> **Work required**
Give again, word for word, every line in the entries below from the line with "theorem test_decode_jmp : decode" up to and including the line with "-- R125: 111111 and the rest of the word.", and no other line.

---------- Provided entries

-- ==== Sys2Proof/Tests/Slice0.lean ====
section
/-! SUPPORT. Tests of the model's own: expected results from spec/95_test_vectors.md (V1 to V6, S1 to S8, P1 to P4) or worked by
hand from the rule cited; the smoke tests of WellFormed; and for each statement of Obligations.lean a witness of its
hypotheses. -/

namespace Sys2Proof.Tests

open Sys2Proof.Machine

/-! ## Helpers -/

/-- A call at `addr` whose read succeeds and delivers `word`, with these symbols. -/
def callOf (addr : Addr) (word : Word) (symbols : List (Addr × SymbolReply)) : Call where
  addr := addr
  status := some 0
  fill := bytesOfWord word
  symbols := symbols
  reportReturns := true

/-- A running session under `c` whose shadow is 0 but for these registers, with one call pending. -/
def block (c : Config) (regs : List (RegIdx × Word)) (call : Call) : State :=
  { State.reset with
    cfg := c
    created := true
    x := regs.foldl (fun x r => writeX x r.1 r.2) (Vector.replicate 32 0#32)
    inputs := [.call call] }

/-- The text of the last completed Step. -/
def textOf : Host.Outcome State Fault Refusal → Option String
  | .next s => match s.out with
    | .completed _ t _ => some t
    | _ => none
  | _ => none

/-- A register after the step. -/
def regAfter (i : RegIdx) : Host.Outcome State Fault Refusal → Option Word
  | .next s => some (readX s.x i)
  | _ => none

/-- The record of the last completed Step. -/
def recordOf : Host.Outcome State Fault Refusal → Option DecodedInstruction
  | .next s => match s.out with
    | .completed r _ _ => some r
    | _ => none
  | _ => none

/-- The step answers a next state. -/
def goesOn : Host.Outcome State Fault Refusal → Bool
  | .next _ => true
  | _ => false

/-- The step is the named stop. -/
def stopsAt (cb : HostCall) : Host.Outcome State Fault Refusal → Bool
  | .fault (.callbackNeverReturns cb') => decide (cb' = cb)
  | _ => false

/-- An open table that uses all four classes at slots the source does not name (R109). -/
def cfgOpen : Config :=
  { refcfg with
    other := (((refcfg.other.set 1 (.named "add" .register)).set 2 (.named "addi" .immediate)).set 3 (.named "bf" .jump)).set 4
      (.named "rsvd" .invalid)
    classLoadHigh := .register
    slot3fNamed := false }

/-- Load-high of class Jump (R107). -/
def cfgJumpHigh : Config := { refcfg with classLoadHigh := .jump }

/-! ## Decoding is right: words written out bit by bit from the encodings -/

-- R123: 000000 and 26 bits of displacement.
theorem test_decode_jmp : decode refcfg 0b000000_11111111111111111111111110#32 = .jmp (-2) := by decide
-- R124, V4: 100001 ddddd sssss bbbbb iiiiiiiiiii.
theorem test_decode_lw : decode refcfg 0b100001_00010_00011_10100_00000000101#32 = .lw 2 3 20 5 := by decide
-- R125: 111111 and the rest of the word.
theorem test_decode_unk3F : decode refcfg 0b111111_00000000001011111011101111#32 = .unk3F 0xBEEF := by decide
-- R106: the same word is the sentinel's when the slot is not named.
theorem test_decode_3F_unnamed : decode cfgOpen 0b111111_00000000001011111011101111#32 = .dword 0x3F (.raw 0xBEEF) := by decide
-- R126 in REFCFG: 000110 ddddd sssss iiiiiiiiiiiiiiii.
theorem test_decode_ldhi : decode refcfg 0b000110_00101_00100_1111111111111111#32 = .ldhi (.immediate 5 4 0xFFFF) := by decide
-- R107: with class Register the same slot has the Register layout.
theorem test_decode_ldhi_register : decode cfgOpen 0b000110_00101_00100_11111_00000000001#32 = .ldhi (.register 5 4 31 1) := by decide
-- R127 in REFCFG: 101011 ddddd sssss iiiiiiiiiiiiiiii.
theorem test_decode_lda : decode refcfg 0b101011_00001_00010_1000000000000001#32 = .lda 1 2 0x8001 := by decide
-- R128 in REFCFG: slot 4 is the sentinel.
theorem test_decode_dword : decode refcfg 0x12345678#32 = .dword 4 (.raw 0x2345678) := by decide
-- R78: encoding, V5's `lw $1, $2, $3, 0x4`.
theorem test_encode_lw : encode refcfg (.lw 1 2 3 4) = 0x84221804#32 := by decide
-- R78, P1: `_ldhi $3, $0, -0x7fff`.
theorem test_encode_ldhi : encode refcfg (.ldhi (.immediate 3 0 0x8001)) = 0x18608001#32 := by decide
-- V1: big-endian, 01 00 00 00 is opcode 0 with displacement 0x1000000.
theorem test_decode_bytes : decodeBytes refcfg [1, 0, 0, 0, 9] = .ok (.jmp 0x1000000, [9]) := by rfl
-- R60: three bytes are no instruction.
theorem test_decode_truncated : decodeBytes refcfg [0x84, 0, 0] = .error .truncated := by rfl
theorem test_table_word : decodeTableWord 32 0x84000010 = some (.lw 0 0 0 16) := by decide
-- V2.
theorem test_extract : extract 0x8443A005#32 specRb = 20#32 ∧ extract 0xFFFFFFFF#32 specOpcode = 63#32 := by decide
-- V3.
theorem test_sign_extend :
    (signExtend 0x400#32 specImm11).toInt = -1024 ∧ signExtend 0x1FFFFFF#32 specImm26 = 0x01FFFFFF#32 ∧
    (signExtend 0x80000000#32 specWord).toInt = -2147483648 := by decide

/-! ## One step each -/

-- S1, V4: text at 0x1000 with no symbol.
theorem test_jmp_text : textOf (step (block refcfg [] (callOf 0x1000 0x03FFFFFF []))) =
    some "jmp $pc+(ffffffff*4)\t// ffc" := by decide
-- P2: a symbol at the target.
theorem test_jmp_symbol : textOf (step (block refcfg [] (callOf 0x2004 0x03FFFFFF [(0x2000, .printed "<loop>")]))) =
    some "jmp $pc+(ffffffff*4)\t// <loop>" := by decide
-- V4.
theorem test_lw_text : textOf (step (block refcfg [] (callOf 0x1000 0x84000400 []))) = some "lw $0, $0, $0, -0x400" := by decide
-- V5, no kind.
theorem test_lw_writes_nothing : regAfter 1 (step (block refcfg [(1, 7), (2, 9)] (callOf 0 0x84221804 []))) = some 7 := by decide
-- V4, and S4 for the sentinel.
theorem test_unk3F_text : textOf (step (block refcfg [] (callOf 0x1000 0xFC00BEEF []))) = some "unk3F 0xFC00BEEF" := by decide
theorem test_3F_sentinel_text : textOf (step (block cfgOpen [] (callOf 0x1000 0xFC000000 []))) = some ".dword 0xFC000000" := by
  decide
-- V5: only the low 16 bits of the sum survive.
theorem test_ldhi_value : regAfter 1 (step (block refcfg [(2, 0x12348000)] (callOf 0 0x18227FFF []))) = some 0xFFFF0000 := by decide
-- V5, P3: rd = 0 is forced back to 0.
theorem test_ldhi_register_zero : regAfter 0 (step (block refcfg [(7, 0xDEADBEEF)] (callOf 0x108 0x18070001 []))) = some 0 := by
  decide
-- P3: the comment reads x[rd] after the update.
theorem test_lda_text : textOf (step (block refcfg [(7, 0xDEADBEEF)] (callOf 0x104 0xACC7FFFF []))) =
    some "_lda $6, $7, -0x1\t// dead4110" := by decide
-- V5: xor, not or, with rd = rs.
theorem test_lda_value : regAfter 1 (step (block refcfg [(1, 0xFF)] (callOf 0 0xAC2100FF []))) = some 0 := by decide
-- V4.
theorem test_dword_text : textOf (step (block refcfg [] (callOf 0x1000 0x04000000 []))) = some ".dword 0x4000000" := by decide
-- R128, R172 by hand: an unnamed slot of class Register.
theorem test_open_slot_text : textOf (step (block cfgOpen [] (callOf 0 0x04221FFF []))) = some "add $1, $2, $3, -0x1" := by decide

/-! ## Faults, sessions, the host -/

/-- V6: the host's read at 0x2000 returns 5. -/
def failing : State :=
  block refcfg [(5, 0xAAAA0000)] { callOf 0x2000 0 [] with status := some 5 }

-- V6: one report, no record, x[5] kept.
theorem test_failed_read : step failing = .next { failing with
    inputs := []
    call := { callOf 0x2000 0 [] with status := some 5 }
    out := .memReadFail 5 0x2000
    trace := [.readMemory 0x2000 4, .reportMemoryError 5 0x2000] } := by rfl
-- R25: the first Step fills x from SHADOW_RESET (here 3 everywhere), whatever it held.
theorem test_first_step : regAfter 9 (step { block { refcfg with shadowReset := Vector.replicate 31 3 } [(9, 1)]
    (callOf 0 0x84000000 []) with created := false }) = some 3 := by decide
-- R196: a read, and a symbol lookup, that never return.
theorem test_read_hangs : stopsAt (.readMemory 0 4) (step (block refcfg [] { callOf 0 0 [] with status := none })) = true := by decide
theorem test_symbol_hangs :
    stopsAt (.printSymbolAt 0) (step (block refcfg [] (callOf 0 0 [(0, .printNeverReturns)]))) = true := by decide
-- R43, U13: at the top of the address space the bytes past 2^64 are the host's own.
theorem test_fetch_past_top : recordOf (step { block refcfg [] (callOf 0xFFFFFFFFFFFFFFFE 0x84000010 []) with
    image := [(0, 0xFF), (0xFFFFFFFFFFFFFFFE, 0xFC)] }) =
    some (unk3FRecord refcfg 0x10) := by decide
theorem test_placed_word_runs : textOf (step (State.reset.withFetchWord 32 0x8443A005)) = some "lw $2, $3, $20, 0x5" := by decide

/-! ## WellFormed refuses each ill-formed term -/

theorem test_wf_refcfg : refcfg.wf = true ∧ cfgOpen.wf = true ∧ cfgJumpHigh.wf = true := by decide
theorem test_wf_load_high_slot : Config.wf { refcfg with opcLoadHigh := 0x00 } = false ∧
    Config.wf { refcfg with opcLoadHigh := 0x21 } = false ∧ Config.wf { refcfg with opcLoadHigh := 0x3F } = false := by decide
theorem test_wf_load_addr_slot : Config.wf { refcfg with opcLoadAddr := 0x00 } = false ∧
    Config.wf { refcfg with opcLoadAddr := 0x21 } = false ∧ Config.wf { refcfg with opcLoadAddr := 0x3F } = false := by decide
theorem test_wf_kinds_equal : Config.wf { refcfg with opcLoadAddr := 0x06 } = false := by decide
theorem test_wf_mnemonics : Config.wf { refcfg with mnemLoadHigh := "" } = false ∧
    Config.wf { refcfg with mnemLoadAddr := "loadadr" } = false := by decide
theorem test_wf_class : Config.wf { refcfg with classLoadHigh := .invalid } = false := by decide
theorem test_wf_other : Config.wf { refcfg with other := refcfg.other.set 9 (.named "toolong" .jump) } = false := by decide
theorem test_wf_unk3F : Instr.wf cfgOpen (.unk3F 0) = false := by decide
theorem test_wf_ldhi_form : Instr.wf refcfg (.ldhi (.jump 0)) = false ∧ Instr.wf refcfg (.ldhi (.raw 0)) = false := by decide
theorem test_wf_dword_slot : Instr.wf refcfg (.dword 0 (.jump 0)) = false ∧ Instr.wf refcfg (.dword 0x21 (.register 0 0 0 0)) = false ∧
    Instr.wf refcfg (.dword 0x3F (.raw 0)) = false ∧ Instr.wf refcfg (.dword 0x06 (.immediate 0 0 0)) = false ∧
    Instr.wf refcfg (.dword 0x2B (.immediate 0 0 0)) = false := by decide
theorem test_wf_dword_form : Instr.wf refcfg (.dword 4 (.register 0 0 0 0)) = false ∧ Instr.wf cfgOpen (.dword 1 (.immediate 0 0 0)) = false ∧
    Instr.wf cfgOpen (.dword 3 (.raw 0)) = false := by decide
theorem test_image_form : Memory.wf [(2, 0), (1, 0)] = false ∧ Memory.wf [(1, 0), (1, 0)] = false ∧
    Memory.wf [(2 ^ 64, 0)] = false ∧ Memory.wf (Memory.write [(1, 0), (7, 0)] 5 3) = true := by decide

/-! ## Witnesses: the hypotheses of each statement, met together -/

theorem witness_SignExtensionRoundTrip :
    (0 < 11 ∧ 11 ≤ 32 ∧ specImm11.signBitMask = 1#32 <<< (11 - 1) ∧ specImm11.signExtendPattern = 0xFFFFFFFF#32 <<< 11 ∧
      (specImm11.mask >>> specImm11.shift).toNat = 2 ^ 11 - 1 ∧ (0x400#32).toNat < 2 ^ 11 ∧ (0x3FF#32).toNat < 2 ^ (11 - 1)) ∧
    (0 < 32 ∧ (⟨0xFFFFFFFF#32, 0#32, 0x80000000#32, 0#32⟩ : ArgumentSpec).signBitMask = 1#32 <<< (32 - 1)) := by decide
theorem witness_ImmediateOfEachClass : (decodeRecord refcfg 0x84000400#32).cls = .register ∧
    (decodeRecord refcfg 0x1800FFFF#32).cls = .immediate ∧ (decodeRecord refcfg 0x02000000#32).cls = .jump ∧
    (decodeRecord refcfg 0xFFFFFFFF#32).cls = .invalid := by decide
theorem witness_EveryWordDecodes : refcfg.wf = true ∧ 4 ≤ ([1, 2, 3, 4] : List Byte).length ∧ ([1, 2, 3] : List Byte).length < 4 := by
  decide
theorem witness_DecodeOfEncodeIsIdentity : cfgOpen.wf = true ∧ (Instr.jmp 0x3FFFFFF).wf cfgOpen = true ∧
    (Instr.lw 31 31 31 0x7FF).wf cfgOpen = true ∧ (Instr.unk3F 0).wf refcfg = true ∧
    (Instr.ldhi (.register 31 0 31 0)).wf cfgOpen = true ∧ (Instr.lda 31 31 0xFFFF).wf cfgOpen = true ∧
    (Instr.dword 0x3F (.raw 1)).wf cfgOpen = true ∧ (Instr.dword 3 (.jump 1)).wf cfgOpen = true := by decide
theorem witness_DifferentWordsDifferentRecords : decodeRecord refcfg 5#32 = decodeRecord refcfg 5#32 := rfl
theorem witness_OpcodeTableWellFormed : refcfg.wf = true ∧ refcfg.slot3fNamed = true ∧ cfgOpen.wf = true ∧ cfgOpen.slot3fNamed = false ∧
    (cfgOpen.optable 1#6).opcodeId = some 1#6 ∧ cfgOpen.optable 5#6 = sentinel := by decide
theorem witness_LookupOutOfRangeIsSentinel : 64 ≤ (64#8).toNat ∧ 64 ≤ (255#8).toNat := by decide
theorem witness_LoadHighUpdate :
    (ldhiRecord refcfg (.immediate 1 2 0xFFFF)).opcodeId = some refcfg.opcLoadHigh ∧
    regOf (ldhiRecord refcfg (.immediate 1 2 0xFFFF)).rd ≠ 0#5 ∧ regOf (ldhiRecord refcfg (.immediate 0 2 0xFFFF)).rd = 0#5 := by decide
theorem witness_LoadAddressUpdate : refcfg.wf = true ∧
    (ldaRecord refcfg 1 2 0x8000).opcodeId = some refcfg.opcLoadAddr ∧
    (ldaRecord refcfg 1 2 0x8000).desc = refcfg.optable refcfg.opcLoadAddr ∧ regOf (ldaRecord refcfg 1 2 0x8000).rd ≠ 0#5 := by decide
theorem witness_OtherRecordsLeaveShadow : opcodeOf 0x84221804#32 ≠ refcfg.opcLoadHigh ∧ opcodeOf 0x84221804#32 ≠ refcfg.opcLoadAddr := by
  decide

/-- A running session with nothing pending, no symbol, under `c`. -/
def idleBlock (c : Config) : State := { block c [] Call.initial with inputs := [] }

/-- The same, with a symbol at the address every test of a comment asks about. -/
def symbolBlock (c : Config) : State :=
  { idleBlock c with call := { Call.initial with symbols := [(4#64, .printed "<s>")] } }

--------------------

> **Reply**
theorem test_decode_jmp : decode refcfg 0b000000_11111111111111111111111110#32 = .jmp (-2) := by decide
-- R124, V4: 100001 ddddd sssss bbbbb iiiiiiiiiii.
theorem test_decode_lw : decode refcfg 0b100001_00010_00011_10100_00000000101#32 = .lw 2 3 20 5 := by decide
-- R125: 111111 and the rest of the word.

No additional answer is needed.